22 Apr 2009
A botnet of nearly two million compromised computers, most of them in the UK and US, has been discovered by web security firm Finjan.
The botnet is notable not just because of its scale, but also the speed with which it was formed and the fact that many government and corporate PCs, as well as consumer devices, were infected.
According to Finjan's chief technology officer, Yuval Ben-Itzhak, the average size of botnets last year was around 500,000 machines. He said this particular network has only been in use since February this year, controlled by just six people using a server hosted in the Ukraine.
"They managed to infect so many people by compromising legitimate web sites and inserting malware code, so when people visited the sites, their browser was exploited," said Ben-Itzhak.
"They can send commands to each of the [infected computers] recording keystrokes and passwords, and stealing data, and can also use them for sending spam, or for denial-of-service attacks."
He added that only four of the 39 anti-virus scanning tools they tested were unable to detect the malware used to infect the machines in the botnet.
"Our recommendation is to take a multi-layered approach, including traditional anti-virus and real-time content analysis tools to inspect content without a signature, and data leak prevention in and outbound," advised Ben-Itzhak.
He added that web site owners should put in place web application firewalls to minimise the risk of SQL injection and cross-site scripting attacks.

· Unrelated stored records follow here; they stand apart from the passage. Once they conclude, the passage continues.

/-- R450: a write of a command register of the tables with more than one command bit set acts on none of them: Range in the block's result
register, counted by Seq, and a record of code Refused; a staging window with Push and Cancel together is refused with BadArg. Any other write is left to
its own command. -/
def Obligations.SeveralCommandBitsActOnNone : Prop := ∀ (s : State) (v : Nat), Ready s → v < 2 ^ 32 →
  (∀ e, e ∈ [(R.SE_CMD, 3, R.SE_RESULT_Code, R.SE_RESULT_Seq), (R.ST_CMD, 3, R.ST_RESULT_Code, R.ST_RESULT_Seq), (R.Q_CMD, 4, R.Q_RESULT_Code, R.Q_RESULT_Seq),
      (R.XT_CMD, 4, R.XT_RESULT_Code, R.XT_RESULT_Seq), (R.DS_CMD, 2, R.DS_RESULT_Code, R.DS_RESULT_Seq), (R.FC_CMD, 3, R.FC_RESULT_Code, R.FC_RESULT_Seq),
      (R.DT_CMD, 3, R.DT_RESULT_Code, R.DT_RESULT_Seq)] → 2 ≤ onesOf v e.2.1 →
    Gives (.cmdMultiBit e.1 v) s (fun t => t.get e.2.2.1 = 1 ∧ t.get e.2.2.2 = (s.get e.2.2.2 + 1) % 2 ^ 16
      ∧ (∃ r : ErrReport, t.errWait = s.errWait ++ [r] ∧ r.code = 0x10 ∧ r.addr = regBase + e.1 ∧ r.detail = 1)
      ∧ OnlyRegs [e.2.2.1.reg] s { t with errWait := s.errWait }))
  ∧ (∀ k, k < 4 → bitOf v 0 = true → bitOf v 1 = true → Gives (.cmdMultiBit (R.W_CMD k) v) s (fun t => t.get (R.W_RESULT_Code k) = 6
      ∧ t.get (R.W_RESULT_Seq k) = (s.get (R.W_RESULT_Seq k) + 1) % 2 ^ 16 ∧ t.cues = s.cues
      ∧ OnlyRegs [R.W_RESULT k, R.CNT_REFUSED] s { t with errWait := s.errWait }))
  ∧ (∀ c, c < 2 ^ 24 → s.cmdMulti c v = none → Ends (.cmdMultiBit c v) s s)

/-- R394, R395: CS_N rises. A write frame whose last word holds one or two bytes aligned to their width writes them; one whose last word holds
three bytes, or misaligned ones, discards it, with a master reset and CNT_SPI_CUT; a read frame, and one of whole words, ends without effect; a rise
while an access has been issued and has not completed is a master reset of SPI. -/
def Obligations.SpiFramesEndAtChipSelect : Prop := ∀ (s : State) (x : Nat) (bs : List Byte), Ready s →
  let s0 := { s with host := { s.host with spi := none } }
  let reset := fun (t : State) => t.host.spi = none ∧ t.host.spiErr = true ∧ t.get R.CNT_MRESET_Count = (s.get R.CNT_MRESET_Count + 1) % 2 ^ 32
    ∧ t.errWait = s.errWait ++ [{ code := 9, block := 4, write := false, detail := 0, master := some (3, 0) }]
    ∧ (∀ k, k < 8 → t.get (R.WIN_LOCK_Owner k) = (if s.get (R.WIN_LOCK_Owner k) = 4 then 0 else s.get (R.WIN_LOCK_Owner k)))
    ∧ OnlyRegs ([R.CNT_MRESET, R.CNT_SPI_CUT] ++ (List.range 8).map R.WIN_LOCK) s { t with host := s.host, errWait := s.errWait }
  (s.host.spi = none → Ends (.spiCsRise false) s s ∧ Gives (.spiCsRise true) s reset)
  ∧ (s.host.spi = some (x, []) → Ends (.spiCsRise false) s s0 ∧ Gives (.spiCsRise true) s reset)
  ∧ (s.host.spi = some (x, bs) → bs.length = 1 ∨ bs.length = 2 → x % bs.length = 0 →
      let r := s0.access (spiAcc true x bs.length (leNat bs)) .clean
      (r.1 = false → Ends (.spiCsRise false) s r.2.2)
      ∧ (r.1 = true → Gives (.spiCsRise false) s (fun t => t.host.spiErr = true ∧ t.get R.CNT_BUSERR_Count = (r.2.2.get R.CNT_BUSERR_Count + 1) % 2 ^ 32)))
  ∧ (s.host.spi = some (x, bs) → bs.length = 3 ∨ (bs.length = 2 ∧ x % 2 ≠ 0) → Gives (.spiCsRise false) s (fun t => reset t
      ∧ t.get R.CNT_SPI_CUT_Count = (s.get R.CNT_SPI_CUT_Count + 1) % 2 ^ 32))
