-- ==== Sys2Proof/Laws/Ports.lean ====
section
/-!
SUPPORT. The frames of the firmware that wait for a port: one that joins them stands last on its own port and changes nothing else.
-/
namespace Sys2Proof.Machine

theorem State.fwFrames_fwSend (s : State) (n : Nat) (f : FwFrame) (m : Nat) :
    (s.fwSend n f).fwFrames m = if m = n then s.fwFrames n ++ [f] else s.fwFrames m := by
  unfold State.fwFrames State.fwSend tupd
  split
  · subst m; simp
  · exact tget_tput_ne _ ‹_› _ _

@[simp] theorem State.fwFrames_fwSend_same (s : State) (n : Nat) (f : FwFrame) : (s.fwSend n f).fwFrames n = s.fwFrames n ++ [f] := by
  rw [State.fwFrames_fwSend]; simp

theorem State.fwSend_only (s : State) (n : Nat) (f : FwFrame) : ({ s.fwSend n f with fwq := s.fwq } : State) = s := rfl

@[simp] theorem State.fwSend_rd (s : State) (n : Nat) (f : FwFrame) (a : Nat) : (s.fwSend n f).rd a = s.rd a := rfl

@[simp] theorem State.fwSend_outbox (s : State) (n : Nat) (f : FwFrame) : (s.fwSend n f).outbox = s.outbox := rfl

end Sys2Proof.Machine
end

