theorem witness_LeaseMessagesOfAUnit : let hold := leased 1 true [(R.LEASE_STATUS_Holding, 1), (R.LEASE_CTRL_Fallback, 1)] { cap := some 5000, reqSeq := some 7, resCap := some 5000, resSeq := some 7 }
    let bare := leased 1 false [] { gaveAt := some 6000, cap := some 5000, reqSeq := some 7 }
    let arb := leased 2 true [] {}
    let alone := leased 2 false [(R.LEASE_STATUS_LeaseValid, 1), (R.LEASE_CTRL_SilentTakeover, 0)] {}
    let silent := leased 2 false [(R.LEASE_CTRL_SilentTakeover, 1)] { gaveAt := some 6000 }
    let past := leased 1 true [] { reqSeq := some 7, cap := none, resSeq := some 7, resCap := none }
    Ready past ∧ past.get R.LEASE_CTRL_Mode = 1 ∧ past.lease.reqSeq = some (leaseMsg 2 0).seq ∧ past.gaveLately = false ∧ past.lease.cap = none
    ∧ past.lease.resSeq = some (leaseMsg 5 0).seq ∧ past.lease.resCap = none ∧ silent.is R.LEASE_STATUS_LeaseValid = false ∧
    let pulses := fun (s : State) => s.get R.LEASE_CTRL_Mode = 1 ∧ (s.is R.LEASE_STATUS_Holding = true ∨ s.is R.LEASE_STATUS_ReserveValid = true)
    (∀ s ∈ [hold, bare, arb, alone, silent, st []], Ready s) ∧ ¬ pulses bare ∧ pulses hold ∧ arb.get R.LEASE_CTRL_Mode = 2 ∧ arb.svUp = true
    ∧ alone.get R.LEASE_CTRL_Mode = 2 ∧ alone.svUp = false ∧ alone.is R.LEASE_STATUS_LeaseValid = true ∧ alone.is R.LEASE_CTRL_SilentTakeover = false
    ∧ 0 < alone.get R.LEASE_TIME_DurationMs ∧ ((st []).get R.LEASE_CTRL_Mode = 0 ∨ (st []).get R.LEASE_CTRL_Mode = 3)
    ∧ bare.is R.LEASE_STATUS_LeaseIn = false ∧ bare.svUp = false ∧ hold.svUp = true ∧ (leaseMsg 1 0).kind ≠ 2 ∧ (leaseMsg 2 0).kind = 2
    ∧ hold.lease.reqSeq = some (leaseMsg 2 0).seq ∧ hold.gaveLately = false ∧ hold.lease.cap = some 5000 ∧ hold.xref < hold.grantEnd 5000 (leaseMsg 2 0).grantMs
    ∧ bare.lease.reqSeq = some (leaseMsg 2 0).seq ∧ bare.gaveLately = true ∧ (leaseMsg 5 0).kind = 5 ∧ hold.lease.resSeq = some (leaseMsg 5 0).seq
    ∧ hold.lease.resCap = some 5000 ∧ (leaseMsg 7 0).kind = 7 ∧ (leaseMsg 9 0).kind = 9 ∧ hold.is R.LEASE_CTRL_Fallback = true ∧ hold.is R.LEASE_STATUS_Holding = true
    ∧ silent.lease.gaveAt = some 6000 ∧ silent.is R.LEASE_CTRL_SilentTakeover = true ∧ silent.svUp = false ∧ silent.is R.LEASE_STATUS_Holding = false
    ∧ silent.is R.LEASE_STATUS_LeaseIn = false ∧ 0 < silent.get R.LEASE_TIME_DurationMs := by unfold Ready; decide

/-- Member u with a partner in a roster state. -/
def memb (u partner state : Nat) : Member := { info := ⟨u, state, 2, 100 + u, partner, 0⟩ }

/-- A manager with a roster. -/
def managing (ms : List Member) (h : Option Nat) : State :=
  { (State.reset.setObj 0x1203 0 4) with dom := { roster := ms, holdoff := h }, xref := 1000000000 }

theorem witness_ManagerGrantsOneHolder : let a := managing [memb 5 6 1, { memb 6 5 1 with leaseEnd := some 1000000005 }] none
    let b := managing [memb 5 6 1, { memb 6 5 1 with report := some (9, 5), pulse := 1000000000 }] none
    let c := managing [{ memb 5 6 2 with leaseEnd := some 100 }, memb 6 5 1] none
    let d := managing [{ memb 5 6 1 with leaseEnd := some 1000000005 }, memb 6 5 1] (some 1000000007)
    let e := managing [memb 5 6 1, memb 6 5 2] none
    let l := leaseMsg 1 0
    let mate := fun (s : State) => s.dom.roster.find? (fun x => decide (x.info.unit = l.partner ∧ x.info.unit ≠ l.unit))
    (∀ s ∈ [a, b, c, d, e, st []], Ready s) ∧ (st []).manages = false ∧ (st []).dom.holdoff = none ∧ d.dom.holdoff = some 1000000007 ∧ a.manages = true
    ∧ c.member l.unit = some { memb 5 6 2 with leaseEnd := some 100 } ∧ (memb 5 6 2).info.state ≠ 1 ∧ a.member l.unit = some (memb 5 6 1) ∧ (memb 5 6 1).info.state = 1
    ∧ d.memHolds { memb 5 6 1 with leaseEnd := some 1000000005 } = true ∧ (bitOf l.flags 1 || bitOf l.flags 2) = false
    ∧ (bitOf (leaseMsg 1 2).flags 1 || bitOf (leaseMsg 1 2).flags 2) = true ∧ (mate d).any (fun x => decide (x.info.state = 1) && !x.unfit) = true
    ∧ a.memHolds (memb 5 6 1) = false ∧ a.mateFree (mate a) = false ∧ e.memHolds (memb 5 6 1) = false ∧ e.mateFree (mate e) = true
    ∧ chosen { memb 5 6 1 with fault := bitOf l.flags 1 } (mate e) = true ∧ (leaseMsg 3 0).kind = 3 ∧ (leaseMsg 4 0).kind = 4 ∧ a.reports l.unit = []
    ∧ b.reports l.unit = [{ memb 6 5 1 with report := some (9, 5), pulse := 1000000000 }] ∧ 6 ≠ l.unit
    ∧ b.member l.partner = some { memb 6 5 1 with report := some (9, 5), pulse := 1000000000 } ∧ b.xref < 1000000000 + 3 * b.get R.PULSE_CFG_PulseUs * 625
    ∧ e.member l.partner = some (memb 6 5 2) ∧ (d.dom.holdoff.isSome = true ∨ (memb 5 6 1).info.state = 1)
    ∧ c.partnerOf { memb 5 6 2 with leaseEnd := some 100 } = some (memb 6 5 1) ∧ (memb 6 5 1).unfit = false ∧ (memb 6 5 1).leaseEnd = none
    ∧ (let f := managing [memb 5 6 2, { memb 6 5 1 with leaseEnd := some 1000000005 }] none
       Ready f ∧ f.partnerOf (memb 5 6 2) = some { memb 6 5 1 with leaseEnd := some 1000000005 } ∧ f.member 5 = some (memb 5 6 2) ∧ f.xref < 1000000005)
    ∧ bitOf (leaseMsg 1 1).flags 0 = true ∧ (leaseMsg 1 0).kind = 1 ∧ (leaseMsg 6 0).kind = 6 ∧ (leaseMsg 8 0).kind = 8 ∧ b.reports l.unit ≠ []
    ∧ c.dom.holdoff = none := by
  unfold Ready; decide

/-- Selvedge in a state. -/
def selv (state : Nat) (fs : List (Fld × Nat)) : State := st ((R.SV_STATUS_State, state) :: (R.SV_CTRL_CopyEnable, 1) :: fs)

/-- The payloads of a Beat of the partner that drives its lease line and holds, and of a Time frame. -/
def beatBody : List Byte := beBytes 8 5 ++ [3#8, 0#8] ++ beBytes 2 77 ++ List.replicate 424 0#8
def timeBody : List Byte := timeStamp (1000000000 * 65536) ++ timeStamp (500 * 65536) ++ timeStamp (400 * 65536) ++ List.replicate 4 0#8

theorem witness_SelvedgeLink : let run : State := { on (picks 7 []) [(R.SV_STATUS_State, 2)] with dig := { last := some (5, [(3, 7)]) } }
    let still : State := on (picks 7 []) [(R.SV_STATUS_State, 2)]
    let zero := timeStamp (1000000000 * 65536) ++ List.replicate 28 0#8
    (zero.length = 40 ∧ timeAt zero 12 = 0 ∧ timeAt zero 24 = 0 ∧ Ready still ∧ still.picksRun = true ∧ still.dig.last = none ∧ still.get R.SV_STATUS_State ≠ 0
      ∧ (∀ s ∈ [selv 0 [], selv 1 [], selv 2 [(R.SV_CTRL_TimeEnable, 1)], run, st [(R.SV_CTRL_TimeEnable, 0)]], Ready s) ∧ (selv 0 []).svUp = false ∧ (selv 2 []).svUp = true
      ∧ (selv 0 []).get R.SV_STATUS_State = 0 ∧ (selv 1 []).get R.SV_STATUS_State ≠ 0 ∧ svParse ([] : List Byte) = none ∧ (selv 1 []).get R.SV_STATUS_State = 1
      ∧ beatBody.length = 436 ∧ (selv 1 []).picksRun = false ∧ run.get R.SV_STATUS_State ≠ 0 ∧ run.picksRun = true
      ∧ run.dig.last = some (5, [(3, 7)]) ∧ (st [(R.SV_CTRL_TimeEnable, 0)]).is R.SV_CTRL_TimeEnable = false
      ∧ (selv 2 [(R.SV_CTRL_TimeEnable, 1)]).is R.SV_CTRL_TimeEnable = true ∧ timeBody.length = 40 ∧ timeAt timeBody 12 ≠ 0)
    ∧ svParse (svFrame 1 5 beatBody) = some (1, beatBody) ∧ svParse (svFrame 2 5 timeBody) = some (2, timeBody) ∧ svParse (svFrame 2 5 zero) = some (2, zero) :=
  ⟨by unfold Ready; decide +kernel, svParse_svFrame _ _ _ (by decide) (by decide +kernel), svParse_svFrame _ _ _ (by decide) (by decide +kernel),
    svParse_svFrame _ _ _ (by decide) (by decide +kernel)⟩

/-- A body of one record, and frames of epoch 8. -/
def epBody : List Byte := (EpRec.mk 0x41F4 0 0 [1#8, 2#8, 3#8, 4#8]).bytes
def copyFrame : List Byte := svFrame 3 1 (beBytes 4 8 ++ beBytes 4 0 ++ epBody)
def commitFrame (l n c : Nat) : List Byte := svFrame 4 5 (beBytes 4 8 ++ beBytes 4 0 ++ beBytes 4 l ++ beBytes 4 n ++ beBytes 4 c)

theorem witness_EpochsAreCopiedWhole : let got := fun (b : List Byte) (e : Nat) => ({ selv 2 [] with sv := { part := some (e, b, 5) } } : State)
    let send : State := { selv 2 [(R.LEASE_CTRL_Mode, 2), (R.LEASE_STATUS_Holding, 1)] with sv := { full := true } }
    let due : State := { st [] with sv := { due := some (9, []) } }
    let p := beBytes 4 8 ++ beBytes 4 0 ++ epBody
    let q := beBytes 4 8 ++ beBytes 4 0 ++ beBytes 4 epBody.length ++ beBytes 4 1 ++ beBytes 4 (crc32c epBody)
    (∀ s ∈ [st [], send, due, got [] 8, got epBody 8, got [] 5], Ready s) ∧ (st []).epochSends = false ∧ send.epochSends = true ∧ send.sv.full = true
    ∧ svParse copyFrame = some (3, p) ∧ 8 ≤ p.length ∧ (got [] 8).svUp = true ∧ (got [] 8).is R.SV_CTRL_CopyEnable = true ∧ (got [] 8).sv.part = some (beAt p 0 4, [], 5)
    ∧ (got [] 5).sv.part = some (5, [], 5) ∧ 5 ≠ beAt p 0 4 ∧ svParse (commitFrame epBody.length 1 (crc32c epBody)) = some (4, q) ∧ q.length = 20
    ∧ (got epBody 8).sv.part = some (8, epBody, 5) ∧ (st []).sv.due = none ∧ due.sv.due = some (9, []) ∧ (st []).sv.part = none
    ∧ ((got epBody 8).commitCheck 8 0 epBody.length 1 (crc32c epBody) epBody).isSome = true ∧ (st []).svUp = false ∧ ([] : List Byte).length < 8
    ∧ svParse (svFrame 3 1 []) = some (3, []) ∧ svParse (svFrame 4 1 []) = some (4, []) := by
  unfold Ready
  refine ⟨by decide, by decide, by decide, by decide, by decide +kernel, by decide, by decide, by decide, by decide, by decide, by decide, by decide +kernel, by decide,
    by decide, by decide, by decide, by decide, by decide +kernel, by decide, by decide, svParse_svFrame _ _ _ (by decide) (by decide +kernel),
    svParse_svFrame _ _ _ (by decide) (by decide +kernel)⟩

/-- A state of the domain firmware in domain 9. -/
def domIn (state : Nat) (d : DomainSt) : State := { ((st runs).setObj 0x1203 0 state).setObj 0x1200 0 9 with dom := d, xref := 50 }

/-- A JoinRequest of device 77. -/
def joinReq (locked : Bool) : JoinReq := ⟨77, [1#8], 0, 2, 0, 0, none, locked⟩

theorem witness_JoiningADomain : let w := domIn 1 { nonce := [2#8], asked := 5 }
    let r := domIn 0 { retry := some 88 }
    let m := fun (l : Bool) => domIn 4 { waiting := [{ req := joinReq l, nonce := [1#8], sent := 10 }] }
    let late : State := { m false with xref := 62500011 }
    let starts : State := { ((domIn 1 {}).put (R.MAC_STATUS_State 2) 2) with tx := [(5, { cfg := wfSet (wfSet shuttleEntryReset R.TX_CTRL R.TX_CTRL_Valid 1) R.TX_CTRL R.TX_CTRL_PortMask 4 })], life := { wantSvc := true } }
    (starts.domState = 1 ∧ starts.life.wantTime = false ∧ starts.portState 2 = 2 ∧ starts.streamPort 2 = true ∧ starts.get (R.MAC_CTRL_StateReq 2) ≠ 1 ∧ w.life.wantSvc = false) ∧
    let good := (m false).joinProof 2 77 [1#8] [1#8]
    (∀ s ∈ [w, r, m false, m true, late, st []], Ready s) ∧ (st []).manages = false ∧ (m false).manages = true ∧ (st []).domState ≠ 1 ∧ w.domState = 1
    ∧ ¬ ([1#8] = w.dom.nonce ∧ [] = w.joinProof 1 w.deviceId [1#8] [2#8]) ∧ r.dom.retry = some 88 ∧ r.domState = 0 ∧ r.is R.TIME_STATUS_TodValid = true
    ∧ (m false).dom.waiting.find? (fun x => decide (x.nonce = [1#8])) = some { req := joinReq false, nonce := [1#8], sent := 10 } ∧ 10 + 62500000 < late.xref
    ∧ (m false).xref ≤ 10 + 62500000 ∧ [] ≠ good ∧ good = (m false).joinProof 2 (joinReq false).device [1#8] (joinReq false).nonce
    ∧ (m true).joinDeny (joinReq true) ≠ 0 ∧ (m false).joinDeny (joinReq false) = 0 ∧ (joinReq false).partner = 0 ∧ w.dom.nonce = [2#8] := by
  unfold Ready
  refine ⟨by decide, by decide, by decide, by decide, by decide, by decide, by decide, by decide, by decide, by decide, by decide, by decide, by decide, by decide +kernel, rfl,
    by decide, by decide, by decide, by decide⟩

/-- A beacon of domain d, unit u and a term, and a data unit for LLDP. -/
def beaconOf (d u term device : Nat) : Beacon := ⟨d, u, 0, term, 4, 1, 77, 0, device, true⟩
def lldpFrame (ttl : Nat) : List Byte := beBytes 6 0x0180C200000E ++ beBytes 6 5 ++ beBytes 2 0x88CC ++ [2#8, 2#8, 4#8, 7#8, 4#8, 2#8, 5#8, 9#8, 6#8, 2#8] ++ beBytes 2 ttl ++ [0#8, 0#8]

/-- A member of domain 9 in a state and a role, with a roster, and a port with a neighbour. -/
def inRole (state role : Nat) : State :=
  ((domIn state { roster := [memb 5 0 1, memb 3 0 1], deltas := [(4, (memb 3 0 1).info)] }).setObj 0x1201 0 role).setObj 0x1205 0 3
def nearPort : State := { st [(R.MAC_STATUS_State 3, 3), (R.MAC_CTRL_LldpEnable 3, 1)] with dom := { neighbours := [(3, some ⟨[1#8], [2#8], 5, 99, [], [], []⟩)] } }

/-- A beacon of the state's domain, of its term or a newer one. -/
def ofMine (s : State) (b : Beacon) : Bool := decide (b.domain = s.domId ∧ s.domId ≠ 0 ∧ s.domTerm ≤ b.term)

theorem witness_DomainsAndNeighbours_pairs :
    let pair := fun (state : Nat) (holds : Nat) => (on (inRole state 3) [(R.LEASE_CTRL_Mode, 1), (R.LEASE_STATUS_Holding, holds), (R.SV_PARTNER_Unit, 6)]).setObj 0x1204 0 6
    let silent := (domIn 4 { roster := [{ memb 5 0 1 with pulse := 156250000 }, memb 3 0 2] }).setObj 0x1205 0 3
    (∀ s ∈ [pair 2 1, pair 4 0, silent], Ready s) ∧ (pair 2 1).manages = false ∧ (pair 2 1).domState = 2 ∧ (pair 2 1).domRoleNow = 3 ∧ (pair 2 1).paired = true
    ∧ (pair 2 1).is R.LEASE_STATUS_Holding = true ∧ (pair 2 1).obj 0x1204 0 = (pair 2 1).get R.SV_PARTNER_Unit
    ∧ (pair 4 0).manages = true ∧ (pair 4 0).paired = true ∧ (pair 4 0).is R.LEASE_STATUS_Holding = false
    ∧ ofMine (inRole 0 3) (beaconOf 9 5 3 3) ∧ (inRole 0 3).is R.TIME_CTRL_Run = true ∧ ofMine (inRole 3 2) (beaconOf 9 5 3 3) ∧ (st []).member 5 = none
    ∧ silent.manages = true ∧ 5 ≠ silent.get R.SH_UNIT_Unit ∧ silent.member 5 = some { memb 5 0 1 with pulse := 156250000 } ∧ max silent.xref (0 + 156250000) < 156250000 + silent.pulse3
    ∧ silent.member 3 = some (memb 3 0 2) ∧ (memb 3 0 2).info.state ≠ 1
    ∧ (nearPort.neighbourOf (ethInfo (lldpFrame 0)).body).map (fun x => decide (x.ttl = 0)) = some true ∧ (ethInfo (lldpFrame 0)).da = 0x0180C200000E := by
  unfold Ready; decide +kernel

theorem witness_DomainsAndNeighbours : (∀ s ∈ [inRole 4 3, inRole 2 2, inRole 3 2, inRole 0 3, inRole 5 0, nearPort, st []], Ready s) ∧ (inRole 4 3).manages = true ∧ (inRole 4 3).paired = false ∧ (st []).domState ≠ 4 ∧ (st []).domState ≠ 2
    ∧ (inRole 5 0).domState = 5 ∧ (inRole 4 3).domState ≠ 5 ∧ (inRole 4 3).domId ≠ 0 ∧ (beaconOf 9 5 0 3).domain = (inRole 4 3).domId ∧ (beaconOf 9 5 0 3).term < (inRole 4 3).domTerm
    ∧ ofMine (inRole 4 3) (beaconOf 9 5 3 3) ∧ (beaconOf 9 5 3 3).term = (inRole 4 3).domTerm ∧ (inRole 4 3).yields (beaconOf 9 5 3 3) = false ∧ ofMine (inRole 2 2) (beaconOf 9 5 3 3)
    ∧ (inRole 2 2).is R.TIME_CTRL_Run = true ∧ (inRole 2 2).domState = 2 ∧ ofMine (inRole 4 3) (beaconOf 9 5 7 3) ∧ (inRole 4 3).domTerm < (beaconOf 9 5 7 3).term
    ∧ ¬ ((inRole 4 3).domState = 0 ∧ (inRole 4 3).domRoleNow = 3 ∧ (inRole 4 3).domId ≠ 0) ∧ (inRole 0 3).domState = 0 ∧ (inRole 0 3).domRoleNow = 3 ∧ (inRole 0 3).domId ≠ 0
    ∧ (inRole 3 2).domState = 3 ∧ (inRole 3 2).domRoleNow = 2 ∧ (inRole 2 2).manages = false ∧ (inRole 4 3).member 5 = some (memb 5 0 1) ∧ (memb 5 0 1).info.state = 1
    ∧ 5 ≠ (inRole 4 3).get R.SH_UNIT_Unit ∧ (memb 5 0 1).pulse = 0 ∧ 3 < 4 ∧ (st []).lldpRuns 3 = false ∧ nearPort.lldpRuns 3 = true
    ∧ (ethInfo (lldpFrame 5)).da = 0x0180C200000E ∧ (ethInfo (lldpFrame 5)).typ = 0x88CC
    ∧ (nearPort.neighbourOf (ethInfo (lldpFrame 5)).body).map (fun x => decide (x.ttl ≠ 0)) = some true
    ∧ tget none (st []).dom.neighbours 3 = none ∧ tget none nearPort.dom.neighbours 3 = some ⟨[1#8], [2#8], 5, 99, [], [], []⟩ := by unfold Ready; decide +kernel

Finjan said it has now provided information about the Ukraine-based command and control server to UK and US law enforcers, and told those government agencies and companies whose computers are infected.
Rik Howard, director of intelligence at managed security services firm iDefense, said the news highlights the fact that some government agencies have the same problems securing their computer systems as commercial organisations.
"In my estimation, government patching cycles are maybe not always as aggressive as commercial organisations, and they may want to consider that," he advised.
"You should also never underestimate the power of the machine that has been offline for a while and hasn't been brought up to speed with patches before it's brought online again."
Howard added that the size of the botnet was somewhat surprising, given that the trend iDefense has observed appears to be of online criminals using smaller networks which are more nimble and harder to detect.